## Description of the task
Below are the entries; return exactly the line with "R162, R163). -/" and every later line, without anything else.

[Collected data]
■ ■ ■ ■

-- ==== Sys2Proof/Machine/Transmit.lean ====
section
/-! DEFINITION. The meanings of the transmitter commands (R140, R162, R163). -/
namespace Sys2Proof.Machine

/-- TRANSMISSION (R140, R163). -/
def execTransmission (d : DnPort) (s : State) : Host.Outcome State Fault Refusal :=
  .next (s.transmitNext d).settled

/-- REPEAT_LANE_SEND (R163). -/
def execRepeatLaneSend (d : DnPort) (s : State) : Host.Outcome State Fault Refusal :=
  .next (s.repeatNext d).settled

/-- UP_TRANSMIT_START (R162). -/
def execUpTransmitStart (s : State) : Host.Outcome State Fault Refusal :=
  .next (s.upStart).settled

/-- UP_TRANSMIT_END (R162). -/
def execUpTransmitEnd (s : State) : Host.Outcome State Fault Refusal :=
  .next (s.upEnd).settled

end Sys2Proof.Machine
end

■ ■ ■ ■

## Written reply
/-! DEFINITION. The meanings of the transmitter commands (R140, R162, R163). -/
namespace Sys2Proof.Machine

/-- TRANSMISSION (R140, R163). -/
def execTransmission (d : DnPort) (s : State) : Host.Outcome State Fault Refusal :=
  .next (s.transmitNext d).settled

/-- REPEAT_LANE_SEND (R163). -/
def execRepeatLaneSend (d : DnPort) (s : State) : Host.Outcome State Fault Refusal :=
  .next (s.repeatNext d).settled

/-- UP_TRANSMIT_START (R162). -/
def execUpTransmitStart (s : State) : Host.Outcome State Fault Refusal :=
  .next (s.upStart).settled

/-- UP_TRANSMIT_END (R162). -/
def execUpTransmitEnd (s : State) : Host.Outcome State Fault Refusal :=
  .next (s.upEnd).settled

end Sys2Proof.Machine
end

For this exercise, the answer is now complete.